### RECORD EXTRACTS
[Start of section]

-- ==== Sys2Proof/Proofs/MemoryAccess.lean ====
section
/-! The range predicate and the accesses to the Address Space that it guards (`20_memory.md`), and the step that performs
them. -/

namespace Sys2Proof.Machine

/-! ## Responses -/

/-- A response alone changes nothing of what R20 lists. -/
theorem onlyMemoryAndResponse_respond (s : State) (op : BitVec 4) (flag : Bool) (value : BitVec 24) (bytes : List Byte) :
    OnlyMemoryAndResponse s (s.respond op flag value bytes) :=
  ⟨⟨rfl, rfl, rfl, rfl⟩, ⟨rfl, rfl⟩, ⟨rfl, rfl, rfl, rfl⟩, rfl⟩

/-- A transaction that has not responded before is answered by its response. -/
theorem answered_respond {s u : State} {op : BitVec 4} {flag : Bool} {value : BitVec 24} {word : ResponseWord}
    (h : u.responses = s.responses) (hword : rspWord op flag value = word) (bytes : List Byte) :
    Answered s (u.respond op flag value bytes) word bytes := by
  subst hword
  exact ⟨by rw [State.respond_responses, h], rfl⟩

/-! ## The range predicate -/

theorem valid_iff {cfg : Config} {a : Addr} {n : Nat} : valid cfg a n = true ↔ a.toNat + n ≤ cfg.size :=
  decide_eq_true_iff

theorem valid_eq_false_iff {cfg : Config} {a : Addr} {n : Nat} : valid cfg a n = false ↔ cfg.size < a.toNat + n := by
  rw [← Bool.not_eq_true, valid_iff, Nat.not_le]

/-- Settles O8: every consequence is arithmetic on the integer sum, with `SIZE` at most `2^16`. -/
theorem validIsIntegerInclusion : Obligations.ValidIsIntegerInclusion := by
  intro cfg a n
  have hsize := cfg.size_le
  refine ⟨valid_iff, fun hv => ?_, fun hv i hi => ?_, fun hv m hm => ?_, ?_, fun hn ha => ?_⟩
  · have hsum := valid_iff.mp hv
    omega
  · have hsum := valid_iff.mp hv
    omega
  · have hsum := valid_iff.mp hv
    exact valid_iff.mpr (by omega)
  · exact valid_iff.mpr (by simp)
  · exact valid_eq_false_iff.mpr (by omega)

/-- A 16-bit address and a 24-bit length add up without wrapping in 25 bits (R43). -/
theorem toNat_sum25 (a : Addr) (n : Len) : (a.setWidth 25 + n.setWidth 25).toNat = a.toNat + n.toNat := by
  have ha := a.isLt
  have hn := n.isLt
  rw [BitVec.toNat_add, BitVec.toNat_setWidth, BitVec.toNat_setWidth]
  omega

/-- `SIZE` fits 25 bits. -/
theorem toNat_size25 (cfg : Config) : (BitVec.ofNat 25 cfg.size).toNat = cfg.size := by
  have hsize := cfg.size_le
  rw [BitVec.toNat_ofNat]
  omega

/-- Settles O9: the 25-bit sum is the integer sum; the guarded difference does not truncate. -/
theorem wraparoundSafeRealisations : Obligations.WraparoundSafeRealisations := by
  refine ⟨fun cfg a n => ⟨?_, ?_⟩, by decide⟩
  · rw [valid_iff, BitVec.le_def, toNat_sum25, toNat_size25]
  · rw [valid_iff]
    omega

/-! ## Zero lengths -/

@[simp] theorem State.setMem_self (s : State) : s.setMem s.mem = s := rfl

/-- A zero-length read only reports whether its start address is at most `SIZE` (R44). -/
theorem exec_rdblk_zero {a : Addr} {s : State} (hp : s.phase = .run) (hd : s.data = []) :
    exec (.rdblk a 0#24) s = .next (s.respond Opcode.rdblk (decide (a.toNat ≤ s.cfg.size)) 0#24 []) := by
  rw [exec_rdblk hp hd]
  by_cases h : a.toNat ≤ s.cfg.size <;> simp [h, Memory.readBlock]

/-- A zero-length clear only reports whether its start address is at most `SIZE` (R44). -/
theorem exec_clblk_zero {a : Addr} {s : State} (hp : s.phase = .run) (hd : s.data = []) :
    exec (.clblk a 0#24) s = .next (s.respond Opcode.clblk (decide (a.toNat ≤ s.cfg.size)) 0#24 []) := by
  rw [exec_clblk hp hd]
  by_cases h : a.toNat ≤ s.cfg.size <;> simp [h, Memory.clearBlock]

/-- A zero-length copy only reports whether both its start addresses are at most `SIZE` (R44). -/
theorem exec_cpblk_zero {a b : Addr} {s : State} (hp : s.phase = .run) (hd : s.data = []) :
    exec (.cpblk a b 0#24) s =
      .next (s.respond Opcode.cpblk (decide (a.toNat ≤ s.cfg.size ∧ b.toNat ≤ s.cfg.size)) 0#24 []) := by
  rw [exec_cpblk hp hd]
  by_cases h : a.toNat ≤ s.cfg.size ∧ b.toNat ≤ s.cfg.size <;> simp [h, Memory.copyBlock]

/-- A zero-length write only signals, and only above `SIZE` (R44). -/
theorem exec_wrblk_zero {a : Addr} {s : State} (hp : s.phase = .run) (hd : s.data = []) :
    exec (.wrblk a 0#24) s =
      .next ((if a.toNat ≤ s.cfg.size then s else raiseMemOob s).respond Opcode.wrblk false 0#24 []) := by
  rw [exec_wrblk hp (by simp [hd])]
  by_cases h : a.toNat ≤ s.cfg.size <;> simp [h, hd, Memory.writeBlock]

/-- An operation that only reports whether `p` holds changes no cell and answers with its status. -/
theorem status_only {o : Host.Outcome State Fault Refusal} {s : State} {op : BitVec 4} {p : Prop} [Decidable p]
    {pass fail : ResponseWord} (h : o = .next (s.respond op (decide p) 0#24 []))
    (hpass : rspWord op true 0#24 = pass) (hfail : rspWord op false 0#24 = fail) :
    ∃ t, o = .next t ∧ SameMemory s t ∧ OnlyMemoryAndResponse s t ∧ Answered s t (if p then pass else fail) [] := by
  refine ⟨_, h, fun _ => rfl, onlyMemoryAndResponse_respond .., answered_respond rfl ?_ []⟩
  by_cases hp : p <;> simp [hp, hpass, hfail]

/-- Settles O10: on no bytes each block operation comes down to its response, and above `SIZE` a write also signals. -/
theorem zeroLengthOperations : Obligations.ZeroLengthOperations := by
  intro s a b hp hd
  refine ⟨status_only (exec_rdblk_zero hp hd) (by decide) (by decide),
    status_only (exec_clblk_zero hp hd) (by decide) (by decide),
    status_only (exec_cpblk_zero hp hd) (by decide) (by decide), _, exec_wrblk_zero hp hd, ?_⟩
  by_cases h : a.toNat ≤ s.cfg.size
  · rw [if_pos h]
    exact ⟨fun _ => rfl, answered_respond rfl (by decide) [], fun _ => onlyMemoryAndResponse_respond ..,
      fun habove => absurd h (Nat.not_le.mpr habove)⟩
  · rw [if_neg h]
    exact ⟨fun _ => rfl, answered_respond rfl (by decide) [], fun hin => absurd hin h, fun _ => rfl⟩

/-! ## Invalid ranges -/

/-- Settles O11: with a range not valid each meaning takes its failing branch, which touches no cell. -/
theorem failedOperationsChangeNoCell : Obligations.FailedOperationsChangeNoCell := by
  intro s src dst len hp
  refine ⟨fun hd hout => ?_, fun hd hout => ?_, fun hd hout => ?_, fun hd hout => ?_⟩
  · exact ⟨_, (exec_rdblk hp hd).trans (if_neg (by omega)), rfl, answered_respond rfl (by decide) []⟩
  · exact ⟨_, (exec_wrblk hp hd).trans (if_neg (by omega)), rfl, answered_respond rfl (by decide) []⟩
  · exact ⟨_, (exec_cpblk hp hd).trans (if_neg (by omega)), rfl, answered_respond rfl (by decide) []⟩
  · exact ⟨_, (exec_clblk hp hd).trans (if_neg (by omega)), rfl, answered_respond rfl (by decide) []⟩

/-! ## Stores seen by the next fetch -/

/-- Two bytes written at any address form the big-endian word there (R46). -/
theorem Memory.fetchWord_writeBlock_pair (m : Memory) (a : Nat) (h l : Byte) :
    (Memory.fetchWord (Memory.writeBlock m a [h, l]) a).toNat = 256 * h.toNat + l.toNat := by
  simp [Memory.fetchWord_toNat, Memory.writeBlock]

/-- Settles O21: the fetch reads the memory the write left. -/
theorem writeThenFetchIsBigEndian : Obligations.WriteThenFetchIsBigEndian := by
  intro a h l s hp hd hin
  have hwrite := (exec_wrblk (dst := a) (len := 2#24) hp (by simp [hd])).trans (if_pos hin)
  refine ⟨_, _, hwrite, (exec_fetch ?_ rfl).trans (if_pos ?_), answered_respond rfl (rspWord_eq_ofNat ?_) []⟩
  · exact hp
  · exact hin
  · rw [valueOfWord_toNat, State.respond_mem, State.setMem_mem, hd, Memory.fetchWord_writeBlock_pair]
    rfl

/-! ## The step -/

/-- Settles O45: the queue's head is taken, presented and, since it decodes, performed. -/
theorem stepPerformsTheDecodedCommand : Obligations.StepPerformsTheDecodedCommand := by
  intro s r rest i hpend hdecode
  have htake : takeRequest s = some (r.word, ({ s with pending := rest } : State).present r) := by
    rw [takeRequest, hpend]
  simp only [step, htake, hdecode, State.present]

end Sys2Proof.Machine
end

[End of section]

### WHAT THE TASK REQUIRES
For the records above, state how many lines include the string "each", giving the number and nothing else.

### RESPONSE AREA
2